Grads will descend on alma mater

September 23, 2003 12:00 am

By CLAIRE ST. JOHN

Thousands of phone calls and letters have crossed the country, tracking down Sonora High School graduates to invite them to their alma mater's 100th birthday party.

This weekend, those alumni will descend on Sonora and take part in reunions, football games, a barbecue, displays and christenings in honor of the downtown school's longevity.

A century ago, Tuolumne County High School held classes in the cramped courthouse before moving to its current location in 1906. Construction costs for the new school totaled $37,763.

In 1916, the school was given its current name, Sonora Union High School.

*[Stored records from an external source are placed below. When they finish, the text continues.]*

-- ==== Sys2Proof/Laws/KeepsOps.lean ====
section
/-! SUPPORT. The queue and the invariant are kept, and every part outside a set of parts: the shared operations: parameters, points, the NOR, the switch, the mailboxes, time, outputs. One lemma per operation and per meaning. -/

namespace Sys2Proof.Machine

set_option Elab.async false

variable {W : Nat} {s0 : State}

/-! ### Ops -/

theorem inn {A W i : Nat} (hw : Sub A W)
    (h : A.testBit i = true := by with_unfolding_all exact rfl) : W.testBit i = true := hw i h

/-- The bytes of one attribute lie apart from every other class. -/
theorem par_key_apart {cls inst attr off n k c : Nat} (hcc : c ≠ cls) (hi : inst < 256) (ha : attr < 256)
    (ho : off + n ≤ 1048576) (hk : k / 68719476736 = c) :
    k < (cls * 65536 + inst * 256 + attr) * 1048576 + off ∨
      (cls * 65536 + inst * 256 + attr) * 1048576 + off + n ≤ k := by omega

/-- Bytes of one attribute are written: no other class changes. -/
theorem State.setBytes_keeps (s : State) (cls inst attr off : Nat) (l : List Byte) (hc : W.testBit cls = true)
    (hi : inst < 256) (ha : attr < 256) (ho : off + l.length ≤ 2 ^ 20) (h : Keeps W s0 s) :
    Keeps W s0 (s.setBytes cls inst attr off l) := by
  refine ⟨h.1, ⟨{ h.2.1.1 with dict := cellsWf_writeL h.2.1.1.dict }, h.2.1.2⟩, { h.2.2 with params := ?_ }⟩
  intro c hlt
  by_cases hcc : c = cls
  · subst hcc; exact Or.inl hc
  · rcases h.2.2.params c hlt with hp | hp
    · exact Or.inl hp
    · refine Or.inr fun k hk => ?_
      rw [← hp k hk]
      refine cellsRead_writeL_out h.2.1.1.dict ?_
      exact par_key_apart hcc hi ha ho hk

/-- Every class may change. -/
def AllParams (W : Nat) : Prop := ∀ c, c < 28 → W.testBit c = true

theorem allParams {A : Nat} (hw : Sub A W)
    (h : A &&& 0xFFFFFFF = 0xFFFFFFF := by with_unfolding_all exact rfl) : AllParams W := by
  intro c hc
  refine hw c ?_
  have := congrArg (fun n => Nat.testBit n c) h
  have h2 : Nat.testBit 0xFFFFFFF c = true := by
    have : (0xFFFFFFF : Nat) = 2 ^ 28 - 1 := by decide
    rw [this, Nat.testBit_two_pow_sub_one]; simpa using hc
  simp only [Nat.testBit_and, h2, Bool.and_true] at this
  exact this

/-- Replacing the parameters in effect by a canonical store. -/
theorem dict_keeps (s : State) (m : Store) (ha : AllParams W) (hm : cellsWf parReset m = true) (h : Keeps W s0 s) :
    Keeps W s0 { s with dict := m } :=
  ⟨h.1, ⟨{ h.2.1.1 with dict := hm }, h.2.1.2⟩, { h.2.2 with params := fun c hc => Or.inl (ha c hc) }⟩

theorem State.setBytes_any (s : State) (cls inst attr off : Nat) (l : List Byte) (ha : AllParams W) (h : Keeps W s0 s) :
    Keeps W s0 (s.setBytes cls inst attr off l) := dict_keeps s _ ha (cellsWf_writeL h.2.1.1.dict) h

theorem State.setPAt_keeps (s : State) (n cls inst attr off v : Nat) (hc : W.testBit cls = true) (hi : inst < 256)
    (ha : attr < 256)
    (ho : off + n ≤ 2 ^ 20) (h : Keeps W s0 s) : Keeps W s0 (s.setPAt n cls inst attr off v) :=
  State.setBytes_keeps _ _ _ _ _ _ hc hi ha (by simpa using ho) h

theorem State.setPAt_any (s : State) (n cls inst attr off v : Nat) (ha : AllParams W) (h : Keeps W s0 s) :
    Keeps W s0 (s.setPAt n cls inst attr off v) := State.setBytes_any _ _ _ _ _ _ ha h

theorem State.setP_keeps (s : State) (n cls inst attr v : Nat) (hc : W.testBit cls = true) (hi : inst < 256) (ha : attr < 256)
    (hn : n ≤ 2 ^ 20) (h : Keeps W s0 s) : Keeps W s0 (s.setP n cls inst attr v) :=
  State.setBytes_keeps _ _ _ _ _ _ hc hi ha (by simpa using hn) h

theorem State.setP_any (s : State) (n cls inst attr v : Nat) (ha : AllParams W) (h : Keeps W s0 s) :
    Keeps W s0 (s.setP n cls inst attr v) := State.setBytes_any _ _ _ _ _ _ ha h

theorem State.setPI_keeps (s : State) (n cls inst attr : Nat) (v : Int) (hc : W.testBit cls = true) (hi : inst < 256)
    (ha : attr < 256)
    (hn : n ≤ 2 ^ 20) (h : Keeps W s0 s) : Keeps W s0 (s.setPI n cls inst attr v) :=
  State.setBytes_keeps _ _ _ _ _ _ hc hi ha (by simpa using hn) h

theorem State.setPI_any (s : State) (n cls inst attr : Nat) (v : Int) (ha : AllParams W) (h : Keeps W s0 s) :
    Keeps W s0 (s.setPI n cls inst attr v) := State.setBytes_any _ _ _ _ _ _ ha h

@[simp] theorem ctBytes_length (t : CellTime) : (ctBytes t).length = 9 := by simp [ctBytes]

theorem State.setPCt_keeps (s : State) (cls inst attr : Nat) (t : CellTime) (hc : W.testBit cls = true) (hi : inst < 256)
    (ha : attr < 256) (h : Keeps W s0 s) : Keeps W s0 (s.setPCt cls inst attr t) :=
  State.setBytes_keeps _ _ _ _ _ _ hc hi ha (by simp) h

theorem State.incAt_keeps (s : State) (n cls inst attr off : Nat) (hc : W.testBit cls = true) (hi : inst < 256)
    (ha : attr < 256)
    (ho : off + n ≤ 2 ^ 20) (h : Keeps W s0 s) : Keeps W s0 (s.incAt n cls inst attr off) :=
  State.setBytes_keeps _ _ _ _ _ _ hc hi ha (by simpa using ho) h

theorem State.incAt_any (s : State) (n cls inst attr off : Nat) (ha : AllParams W) (h : Keeps W s0 s) :
    Keeps W s0 (s.incAt n cls inst attr off) := State.setBytes_any _ _ _ _ _ _ ha h

theorem State.inc_keeps (s : State) (n cls inst attr : Nat) (hc : W.testBit cls = true) (hi : inst < 256) (ha : attr < 256)
    (hn : n ≤ 2 ^ 20) (h : Keeps W s0 s) : Keeps W s0 (s.inc n cls inst attr) :=
  State.setBytes_keeps _ _ _ _ _ _ hc hi ha (by simpa using hn) h

theorem State.inc_any (s : State) (n cls inst attr : Nat) (ha : AllParams W) (h : Keeps W s0 s) :
    Keeps W s0 (s.inc n cls inst attr) := State.setBytes_any _ _ _ _ _ _ ha h

theorem State.orP_keeps (s : State) (cls inst attr bits : Nat) (hc : W.testBit cls = true) (hi : inst < 256) (ha : attr < 256)
    (h : Keeps W s0 s) : Keeps W s0 (s.orP cls inst attr bits) :=
  State.setBytes_keeps _ _ _ _ _ _ hc hi ha (by simp) h

theorem State.modBank_keeps (s : State) (b : Fin 4) (g : Bank → Bank) (hw : Sub 0x100000000 W) (hk_s : Keeps W s0 s) :
    Keeps W s0 (State.modBank s b g) := by
  unfold State.modBank
  repeat' (with_reducible first | assumption | exact su hw | extract_lets | refine keeps_banks ?_ ?_)

theorem State.modU_keeps (s : State) (i : Fin 16) (g : UChan → UChan) (hw : Sub 0x1000000000 W) (hk_s : Keeps W s0 s) :
    Keeps W s0 (State.modU s i g) := by
  unfold State.modU
  repeat' (with_reducible first | assumption | exact su hw | extract_lets | refine keeps_u ?_ ?_)

theorem State.modL_keeps (s : State) (i : Fin 8) (g : LChan → LChan) (hw : Sub 0x2000000000 W) (hk_s : Keeps W s0 s) :
    Keeps W s0 (State.modL s i g) := by
  unfold State.modL
  repeat' (with_reducible first | assumption | exact su hw | extract_lets | refine keeps_l ?_ ?_)

theorem State.modF_keeps (s : State) (i : Fin 8) (g : FChan → FChan) (hw : Sub 0x4000000000 W) (hk_s : Keeps W s0 s) :
    Keeps W s0 (State.modF s i g) := by
  unfold State.modF
  repeat' (with_reducible first | assumption | exact su hw | extract_lets | refine keeps_f ?_ ?_)

theorem State.modLink_keeps (s : State) (b : Fin 4) (g : LogicLink → LogicLink) (hw : Sub 0x800000000 W) (hk_s : Keeps W s0 s) :
    Keeps W s0 (State.modLink s b g) := by
  unfold State.modLink
  repeat' (with_reducible first | assumption | exact su hw | extract_lets | refine keeps_links ?_ ?_)

theorem State.modGrp_keeps (s : State) (b : Fin 4) (g : Fin 4) (h : GroupBank → GroupBank) (hw : Sub 0x100000000 W)
    (hk_s : Keeps W s0 s) :
    Keeps W s0 (State.modGrp s b g h) := by
  unfold State.modGrp
  repeat' (with_reducible first | assumption | exact su hw | intro _ | extract_lets | apply State.modBank_keeps)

In honor of Sonora High's rich and varied past — which includes academic, music and dramatic accomplishments as well as "clique fights" between punks and rednecks — a large committee of alumni, students, parents and administrators are throwing the school a huge party.

"I really think Sonora High School has a singular role because it is the center of community activities for young people," said Dwain McDonald, long-time educator and co-leader of the Centennial Committee.

The celebration begins Friday night with a football game against Galt High School. The school's Golden Regiment band will play during and after the varsity game, legislative representatives will speak at halftime and green-and-yellow centennial shirts and hats will be on sale.

Numerous reunion parties will be held over the weekend, starting after Friday night's games.

Although more than 1,000 tickets have already been sold, more are still available for Saturday's barbecue, at which graduates can stroll the campus and reminisce near their old lockers or their favorite hangouts. They can also peek into the classrooms where they studied math, English and chemistry or first laid eyes on their high school sweethearts.

If memories require a little jogging, nostalgic displays will dot the campus, listing all the school's principals, military personnel and stories about the school's early years.

Some people might not recognize their own alma mater after all the building, planting and growing in recent years.